Какая идиотская канитель — морить усталое сердце горькими каплями провинциального аптекаря. Но какое надо иметь щедрое сердце, чтобы сделать умирание уставшего феерическим праздником. Ритм, данный жизни Розалией, вызывает смертельную аритмию. Вот это — стиль! Пусть они не думают, что синемухи не умеют умирать.
Если Розалия порочна, то отныне я провозглашаю порок венцом всех добродетелей…
Читал свои записки Останкину. Он сказал:
— Ты знаешь, друг, что-то пахнет подпольем Федора Михайловича.

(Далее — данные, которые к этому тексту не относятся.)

/-! `State.busError` -/

@[simp] theorem State.busError_cfg (s : State) : (s.busError).cfg = s.cfg := rfl
@[simp] theorem State.busError_ie (s : State) : (s.busError).ie = s.ie := rfl
@[simp] theorem State.busError_status (s : State) : (s.busError).status = s.status.failed .bus := rfl
@[simp] theorem State.busError_cmd (s : State) : (s.busError).cmd = s.cmd := rfl
@[simp] theorem State.busError_dst (s : State) : (s.busError).dst = s.dst := rfl
@[simp] theorem State.busError_src (s : State) : (s.busError).src = s.src := rfl
@[simp] theorem State.busError_ctl (s : State) : (s.busError).ctl = s.ctl := rfl
@[simp] theorem State.busError_opa (s : State) : (s.busError).opa = s.opa := rfl
@[simp] theorem State.busError_opb (s : State) : (s.busError).opb = s.opb := rfl
@[simp] theorem State.busError_opc (s : State) : (s.busError).opc = s.opc := rfl
@[simp] theorem State.busError_res (s : State) : (s.busError).res = s.res := rfl
@[simp] theorem State.busError_latch (s : State) : (s.busError).latch = s.latch := rfl
@[simp] theorem State.busError_progress (s : State) : (s.busError).progress = s.progress := rfl
@[simp] theorem State.busError_fetched (s : State) : (s.busError).fetched = Fetched.empty := rfl
@[simp] theorem State.busError_unseen (s : State) : (s.busError).unseen = s.unseen := rfl
@[simp] theorem State.busError_mem (s : State) : (s.busError).mem = s.mem.forget s.draws s.latch.dst.toNat (blockBytes s.cfg) := rfl
@[simp] theorem State.busError_windows (s : State) : (s.busError).windows = s.windows := rfl
@[simp] theorem State.busError_host (s : State) : (s.busError).host = s.host := rfl
@[simp] theorem State.busError_turns (s : State) : (s.busError).turns = s.turns := rfl
@[simp] theorem State.busError_draws (s : State) : (s.busError).draws = s.draws + 1 := rfl

/-! `State.latchCommand` -/

@[simp] theorem State.latchCommand_cfg (s : State) (w : Word) : (s.latchCommand w).cfg = s.cfg := rfl
@[simp] theorem State.latchCommand_ie (s : State) (w : Word) : (s.latchCommand w).ie = s.ie := rfl
@[simp] theorem State.latchCommand_status (s : State) (w : Word) : (s.latchCommand w).status = s.status.accepted := rfl
@[simp] theorem State.latchCommand_cmd (s : State) (w : Word) : (s.latchCommand w).cmd = w := rfl
@[simp] theorem State.latchCommand_dst (s : State) (w : Word) : (s.latchCommand w).dst = s.dst := rfl
@[simp] theorem State.latchCommand_src (s : State) (w : Word) : (s.latchCommand w).src = s.src := rfl
@[simp] theorem State.latchCommand_ctl (s : State) (w : Word) : (s.latchCommand w).ctl = s.ctl := rfl
@[simp] theorem State.latchCommand_opa (s : State) (w : Word) : (s.latchCommand w).opa = s.opa := rfl
@[simp] theorem State.latchCommand_opb (s : State) (w : Word) : (s.latchCommand w).opb = s.opb := rfl
@[simp] theorem State.latchCommand_opc (s : State) (w : Word) : (s.latchCommand w).opc = s.opc := rfl
@[simp] theorem State.latchCommand_res (s : State) (w : Word) : (s.latchCommand w).res = s.res := rfl
@[simp] theorem State.latchCommand_latch (s : State) (w : Word) : (s.latchCommand w).latch = s.latchOf w := rfl
@[simp] theorem State.latchCommand_progress (s : State) (w : Word) : (s.latchCommand w).progress = [] := rfl
@[simp] theorem State.latchCommand_fetched (s : State) (w : Word) : (s.latchCommand w).fetched = Fetched.empty := rfl
@[simp] theorem State.latchCommand_unseen (s : State) (w : Word) : (s.latchCommand w).unseen = s.unseenBy w := rfl
@[simp] theorem State.latchCommand_mem (s : State) (w : Word) : (s.latchCommand w).mem = s.mem := rfl
@[simp] theorem State.latchCommand_windows (s : State) (w : Word) : (s.latchCommand w).windows = openWindow s.cfg (s.latchOf w) (!s.unordered w) s.mem s.windows := rfl
@[simp] theorem State.latchCommand_host (s : State) (w : Word) : (s.latchCommand w).host = s.host := rfl
@[simp] theorem State.latchCommand_turns (s : State) (w : Word) : (s.latchCommand w).turns = s.turns := rfl
@[simp] theorem State.latchCommand_draws (s : State) (w : Word) : (s.latchCommand w).draws = s.draws + 3 * (s.strayStores w).length := rfl
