/-- All the host's move can do to what the invariants speak of. -/
theorem hostTurn_effect {s t : State} (h : s.hostTurn = .next t) : ∃ u, s.HostEffect u ∧ u.KeepsRun t := by
  obtain rfl | ⟨st, -, hst⟩ := hostTurn_next h
  · exact ⟨t, .none, .refl t⟩
  rcases hostStmt_next hst with ⟨w, a, v, x, hx, rfl⟩ | ⟨w, a, y, v, x, hx, rfl⟩ | rfl | rfl | rfl | ⟨n, rfl⟩
  · obtain ⟨u, hu, hk⟩ := busStore_effect hx
    exact ⟨u, hu, hk.hostAt _⟩
  · obtain ⟨u, hu, hk⟩ := busLoad_effect hx
    exact ⟨u, hu, hk.hostSet y v⟩
  · exact ⟨_, .drainAll, (State.KeepsRun.refl _).hostAt _⟩
  · exact ⟨s, .none, { State.KeepsRun.refl s with }⟩
  · exact ⟨t, .none, .refl t⟩
  · exact ⟨s, .none, (State.KeepsRun.refl s).hostAt n⟩

/-- A step is one move, the first listed or the machine's own, from the state without it. -/
theorem step_next {s t : State} (h : step s = .next t) :
    ∃ m ts, (s.turns = m :: ts ∨ s.turns = [] ∧ m = s.ownTurn) ∧ State.move { s with turns := ts } m = .next t := by
  rcases step_cases s with ⟨hs, e⟩ | ⟨m, ts, hs, e⟩
  · exact ⟨s.ownTurn, [], .inr ⟨hs, rfl⟩, by rw [← h, e, ← hs]⟩
  · exact ⟨m, ts, .inl hs, e ▸ h⟩

/-- `t` is `s` but for `RES`, `STATUS`, memory and the engine's own records: what the host writes or owns is as it was. -/
structure State.KeepsHostSide (s t : State) : Prop where
  cfg     : t.cfg = s.cfg
  ie      : t.ie = s.ie
  cmd     : t.cmd = s.cmd
  dst     : t.dst = s.dst
  src     : t.src = s.src
  ctl     : t.ctl = s.ctl
  opa     : t.opa = s.opa
  opb     : t.opb = s.opb
  opc     : t.opc = s.opc
  latch   : t.latch = s.latch
  windows : t.windows = s.windows
  unseen  : t.unseen = s.unseen
  host    : t.host = s.host
  turns   : t.turns = s.turns

theorem runBlock_keepsHostSide (s : State) (kind : BlockKind) : s.KeepsHostSide (s.runBlock kind) := by
  rcases runBlock_cases s kind with ⟨e, -, he⟩ | ⟨-, -, he⟩ | ⟨-, -, he⟩ <;> rw [he] <;> constructor <;> rfl

/-- The four ways a command can end. -/
theorem exec_next {i : Instr} {s t : State} (h : exec i s = .next t) :
    t = s.complete ∨ (∃ r, t = s.completeWith r) ∨ t = s.raise .illegal ∨ ∃ kind, t = s.runBlock kind := by
  obtain ⟨u, hu, outcome⟩ := exec_cases i s
  cases hu.symm.trans h
  rcases outcome with ⟨-, hc | hr | ⟨-, hi⟩⟩ | ⟨kind, -, hb⟩
  · exact .inl hc
  · exact .inr (.inl hr)
  · exact .inr (.inr (.inl hi))
  · exact .inr (.inr (.inr ⟨kind, hb⟩))

theorem exec_keepsHostSide {i : Instr} {s t : State} (h : exec i s = .next t) : s.KeepsHostSide t := by
  rcases exec_next h with rfl | ⟨r, rfl⟩ | rfl | ⟨kind, rfl⟩
  · constructor <;> rfl
  · constructor <;> rfl
  · constructor <;> rfl
  · exact runBlock_keepsHostSide s kind

theorem runBlock_res (s : State) (kind : BlockKind) : (s.runBlock kind).res = s.res := by
  rcases runBlock_cases s kind with ⟨e, -, he⟩ | ⟨-, -, he⟩ | ⟨-, -, he⟩ <;> rw [he] <;> rfl

theorem runBlock_idle (s : State) (kind : BlockKind) : (s.runBlock kind).status.busy = false := by
  rcases runBlock_cases s kind with ⟨e, -, he⟩ | ⟨-, -, he⟩ | ⟨-, -, he⟩ <;> rw [he] <;> rfl

theorem exec_idle {i : Instr} {s t : State} (h : exec i s = .next t) : t.status.busy = false := by
  rcases exec_next h with rfl | ⟨r, rfl⟩ | rfl | ⟨kind, rfl⟩
  · rfl
  · rfl
  · rfl
  · exact runBlock_idle s kind

/-- The engine's move ends in `IDLE` (R162). -/
theorem engineTurn_idle {s t : State} (h : s.engineTurn = .next t) : t.status.busy = false := by
  rcases engineTurn_cases s with ⟨idle, hs⟩ | ⟨-, i, -, hs⟩ | ⟨-, -, hs⟩ <;> rw [hs] at h
  · cases h; exact idle
  · exact exec_idle h
  · cases h; rfl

— Но ведь не мы с тобой загнали жизнь в подполье. Разве ты обнаружил у меня хоть один звук неправды?
Останкин промолчал.
— Впрочем, — прибавил я не без ехидства, — вероятно и мы содействовали.
— Чем? — испугался Останкин.
— Терпением. Ты помнишь слова Горького? Я их заучил наизусть. Вот они: — Терпение — это добродетель скота, дерева, камня. Ничто не уродует человека так страшно, как терпение, покорность силе внешних условий. И если, в конце концов, я всё-таки лягу в землю изуродованным, то не без гордости скажу в свой последний час, что добрые люди лет сорок серьезно заботились исказить душу мою, но упрямый труд их не весьма удачен… Вот так сказал Горький. Как будто и про меня сказал.
— Ты всё выдумываешь, Иван, и себя и других выдумываешь… В жизни все проще.
— Уж чего проще, — вскрикнул я. — Просто до тошноты, до отвращения. Но вспомни — ведь всё прекрасное на свете выдумано: рай, Прометей, Джульетта. И знаешь, порой я сам удивляюсь, что действительно существует, а никем не придуман, Иван Синемухов. Может быть, я и заслуживаю нимб. И еще, может быть, ты поверишь всё-таки, что я один остался на земле, вот такой…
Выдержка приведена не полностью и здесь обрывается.